The above calibration exercise suggests that both a positive procurement shock and a negative productivity shock leads to positive aggregate inflation and a qualitatively similar response from the central bank. As discussed above, both differ strikingly from each other in how the shock gets transmitted to the aggregate economy. Figure 4 plots the monetary policy response for a range of values of \(c_{p}\in [0,0.6],\) for a common single period procurement shock, \(\widehat{Y}_{\textit{PG},t},\) on impact.

Fig. 4
figure 4

Monetary policy response \(\left( \widehat{R}_{t}\right) \) and steady state share of procured grain \(\left( c_{p}\right) \)
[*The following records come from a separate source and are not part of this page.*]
-- ==== Sys2Proof/Machine/State.lean ====
section
/-! DEFINITION. The state of the machine as plain data: the block (10_state.md), which exists only after a
successful `CONSTRUCT`, and the model's own fields that stand for what the host and the transport will do. -/

namespace Sys2Proof.Machine

/-- The level of a line: `UNKNOWN`, 0 or 1 (R27 to R29). -/
inductive Level where
  | unknown
  | low
  | high
deriving DecidableEq, Repr

/-- `PHASE`, the initialization state (R25). -/
inductive Phase where
  | uninit
  | resetting
  | configuredOff
  | active
  | initFailed
deriving DecidableEq, Repr

/-- `SEQ.OP`, the host operation in progress (R30). -/
inductive SeqOp where
  | none
  | initializeOp
  | writeFrame
deriving DecidableEq, Repr

/-- `SEQ`, the sequencer's program counter (R30): the operation, its list of `MICRO12` words, and the index of the
next one. -/
structure Seq where
  op   : SeqOp
  prog : List MicroWord
  k    : Nat
deriving DecidableEq, Repr

/-- `SEQ` while no host operation is in progress: `(NONE, [], 0)` (R30). -/
def Seq.idle : Seq := ⟨.none, [], 0⟩

/-- `STATUS.CODE` (R32, R179). -/
inductive StatusCode where
  | ok
  | transferError
  | acquisitionError
deriving DecidableEq, Repr

/-- `STATUS` (R32): the code, and the index of the failed micro-operation. -/
structure Status where
  code     : StatusCode
  failedAt : Nat
deriving DecidableEq, Repr

/-- The contract-fault reasons, the members of `FAULT` (R180). -/
inductive ContractFault where
  | initPhase
  | framePhase
  | frameSize
  | busyIssue
  | illegalMicroop
deriving DecidableEq, Repr

/-- A wire event (R15). -/
inductive WireEvent where
  | byte (dc : Bit) (b : Byte)
  | lost (dc : Bit) (b : Byte)
  | rst (l : Bit)
  | bl (l : Bit)
  | delay (ms : BitVec 9)
deriving DecidableEq, Repr

/-- An entry of `TRACE`: the event, tagged with the `SEQ.OP` that emitted it (R35, R164). -/
structure TraceEntry where
  op : SeqOp
  ev : WireEvent
deriving DecidableEq, Repr

/-- `CFG`, written only by `CONSTRUCT` (R20 to R24). -/
structure Cfg where
  variant   : Variant
  w         : Nat
  h         : Nat
  initTable : List TableEntry
  lines     : Lines
  bus       : Bus
deriving DecidableEq, Repr

/-- The block's state (10_state.md, R40). `BUSY` is a view of `seq` (R34), in Machine/Flags.lean. -/
structure Block where
  /-- `CFG` (R20). -/
  cfg : Cfg
  /-- `PHASE` (R25). -/
  phase : Phase
  /-- `DC` (R27). -/
  dc : Level
  /-- `RST` (R28). -/
  rst : Level
  /-- `BL` (R29). -/
  bl : Level
  /-- `SEQ` (R30). -/
  seq : Seq
  /-- `STATUS` (R32). -/
  status : Status
  /-- `FAULT`, the 5-bit set (R33, R180). -/
  faults : BitVec 5
  /-- `TRACE`, oldest event first (R35). -/
  trace : List TraceEntry
  /-- The frame buffer lent to the `WRITE_FRAME` in progress (R42, R43, R46, R52); empty outside one. -/
  frame : List Byte
  /-- The latch `PIX_IN` (R19, R75). -/
  pixIn : PixInWord
  /-- The latch `PIX_OUT` (R19). -/
  pixOut : Word16
  /-- The latch `BYTE_OUT` (R19). -/
  byteOut : WireWord
deriving DecidableEq, Repr

/-- The block a successful `CONSTRUCT` leaves (R40), the latches being whatever they are given. -/
def Block.fresh (cfg : Cfg) (pixIn : PixInWord) (pixOut : Word16) (byteOut : WireWord) : Block where
  cfg := cfg
  phase := .uninit
  dc := .unknown
  rst := .unknown
  bl := .unknown
  seq := Seq.idle
  status := ⟨.ok, 0⟩
  faults := 0#5
  trace := []
  frame := []
  pixIn := pixIn
  pixOut := pixOut
  byteOut := byteOut

/-- A source image of the host's `write_frame(image)` (R152): `sw * sh` pixels of three bytes, row-major. -/
structure Image where
  sw    : Nat
  sh    : Nat
  bytes : List Byte
deriving DecidableEq, Repr

/-- What the host calls: a host operation by its selector and operands (R71), or `write_frame` of an image, which is
`WRITE_FRAME` of the image resized (R152). -/
inductive HostCall where
  | op (opid : BitVec 4) (operands : List Operand)
  | image (img : Image)
deriving DecidableEq, Repr

/-- When the host issues a call: once the block is idle, as the one blocking host flow does (R34); or, as a second
flow would that breaks R189, after letting the sequencer take at most `n` steps more. -/
inductive HostFlow where
  | blocking
  | overlapping (n : Nat)
deriving DecidableEq, Repr

/-- A host request still to be issued. -/
structure HostRequest where
  flow : HostFlow
  call : HostCall
deriving DecidableEq, Repr

/-- What the host operation that returned last handed back (R41, R179, R155). -/
inductive Returned where
  | status (code : StatusCode) (failedAt : Nat)
  | word (w : Word16)
deriving DecidableEq, Repr

/-- The machine's state. -/
structure State where
  /-- The block; none before a successful `CONSTRUCT` and after a failed one (R40, R100). -/
  block : Option Block
  /-- A `CONSTRUCT` has failed to acquire a line or the bus: no later operation is defined (R100). -/
  acquisitionFailed : Bool
  /-- The implementation parameters (R11); no step changes them. -/
  params : Params
  /-- MODEL's own: the host's requests still to be issued, first one first. -/
  host : List HostRequest
  /-- MODEL's own: the answers the environment will give, first one first; past its end an answer is a free value. -/
  answers : List Answer
  /-- MODEL's own: how many free values and answers have been drawn. -/
  drawn : Nat
  /-- MODEL's own: what the last host operation that returned handed back, none before the first. -/
  ret : Option Returned
deriving DecidableEq, Repr

/-- Why the machine stops. -/
inductive Fault where
  /-- Raised by every step and every instruction in a state whose `FAULT` is not empty: the block takes no further
  step after a contract fault (R33, R184). Safe. -/
  | contractFaulted (faults : BitVec 5)
  /-- Raised by the step where `SEQ.K` is past the end of `SEQ.PROG`, which only a hand-made state holds: R83 enables no
  step there. Safe. -/
  | sequencerPastEnd (k : Nat)
deriving DecidableEq, Repr

/-- Why an input has no run in the model. -/
inductive Refusal where
  /-- Raised only by an arm of `exec` whose instruction has no meaning yet; no arm does. Safe. -/
  | notModelled (mnemonic : String)
  /-- Raised by every operation but `CONSTRUCT` where no block exists (R40), and by `CONSTRUCT` too once an acquisition
  has failed (R100: no later host operation is defined). Safe. -/
  | noBlock
  /-- Raised by `CONSTRUCT` for arguments or a table the spec refuses, its `CONFIG_INVALID` (R101). Safe. -/
  | configInvalid
  /-- Raised by a micro-operation where R83 does not enable the sequencer: no host operation in progress, or its list at
  an end. The step never runs one there. Safe. -/
  | microNotEnabled
  /-- Raised at the host boundary for a reserved `OPID` or an operand outside its type (R71, R72, R181). Safe. -/
  | undecoded (e : DecodeError)
  /-- Raised at the host boundary for a source image with no pixels (R152, R181). Safe. -/
  | emptyImage
  /-- Raised at the host boundary for a source image that is not `3 * SW * SH` bytes, an operand outside its type
  (R72, R152). Safe. -/
  | imageBytes
deriving DecidableEq, Repr

/-- The construction arguments of the reset state: program P1 of 95_test_vectors.md (`ST7789`, 240 by 240,
`REF_ST7789`), with every opaque identifier 0. [DESIGN CHOICE: R40 gives 'the construction arguments'.] -/
def resetCfg : Cfg where
  variant := .st7789
  w := 240
  h := 240
  initTable := tableOf refSt7789
  lines := ⟨0, 0, 0⟩
  bus := ⟨0⟩

/-- The machine right after reset. The block's reset is a successful `CONSTRUCT` (R198), so this is the state of R40;
the latches, unspecified there, hold 0 [DESIGN CHOICE], and nothing has been asked of the host or the transport. -/
def State.reset : State where
  block := some (Block.fresh resetCfg 0#24 0#16 0#9)
  acquisitionFailed := false
  params := defaultParams
  host := []
  answers := []
  drawn := 0
  ret := some (.status .ok 0)

end Sys2Proof.Machine
end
Figure 4 shows a non-linear, increasing and monotonic relation between \( \widehat{R}_{t}\) and \(c_{p}.\) From Eq. (65), the nominal interest rate \(\widehat{R}_{t}\) depends on aggregate inflation, \(\pi _{t},\) and the aggregate output gap, \(\widetilde{Y}_{t}.\) A higher interest rate response of the monetary authority on impact for higher values of \( c_{p} \) is thus possible if and only if higher values of \(c_{p}\) lead to higher aggregate inflation or a higher aggregate output gap or both. To understand this it is important to see how \(c_{p}\) changes the aggregate NKPC and DIS curves. From Eq. (62), and under the sufficient condition, \(0<\lambda c\le 1,\) a higher value of \(c_{p}\) makes the aggregate NKPC steeper which means a given output gap is now associated with higher inflation. Moreover, according to the DIS equation, (64), the response of the real economy to changes in the real interest rate, \(\widehat{r}_{t},\) decreases with higher values of \(c_{p}\), thus requiring a stronger monetary response for a given output gap. Hence the monetary policy response for a procurement shock should depend on the steady state value of \(c_{p}.\) This figure implies that central banks in EMDEs like the Reserve Bank of India should respond to changes in the terms of trade over time in a systematic way as outlined in our model, especially since the importance of food inflation in monetary policy setting over the last several years has become increasingly important (Reserve Bank of India 2015).

6 Conclusion

Central banks in EMDEs such as India often grapple with understanding the inflationary impact of a shock from the agriculture sector because the precise relationship between aggregate inflation and the terms of trade may be unknown. To address this, we develop a three-sector (grain, vegetable, and manufacturing) closed economy NK-DSGE model for the Indian economy to understand how one major distortion—the procurement of grain by the government—affects overall inflationary pressures in the economy via changes in the sectoral terms of trade. Our main contribution is to identify the mechanism through which changes in the terms of trade—because of changes in procurement—leads to aggregate inflation, changes in sectoral output gaps, sectoral resource allocation, and the economy wide output gap. We then calibrate the model to India to discuss the role of monetary policy in such a set-up. We show that a positive procurement shock to grain leads to higher inflation, a change in the sectoral terms of trade, and a positive output gap because of a change in the sectoral allocation of labor. We also compare the transmission of a single period positive procurement shock with a single period negative productivity shock. We consider these two cases because they typify the kind of shocks experienced by the Indian agriculture sector (upward increase in procurement, a poor monsoon). For a positive productivity shock, we show that on impact, the economy experiences higher inflation, and a slightly negative output gap. Under a positive procurement shock, labor reallocates away from the manufacturing and the vegetable sector. Under a negative productivity shock, labor reallocates towards the manufacturing and vegetable sectors. In addition, the presence of procurement changes the standard NKPC and DIS curves of the aggregate economy. Under a sufficient condition, we show that the NKPC and DIS curves become steeper suggesting that the central bank’s response to a terms of trade shock needs to be stronger. We also show that procurement weakens monetary policy transmission.

Our paper contributes to a growing literature on monetary policy in India and other emerging market economies. Future work will characterize how the terms of trade influences optimal monetary policy.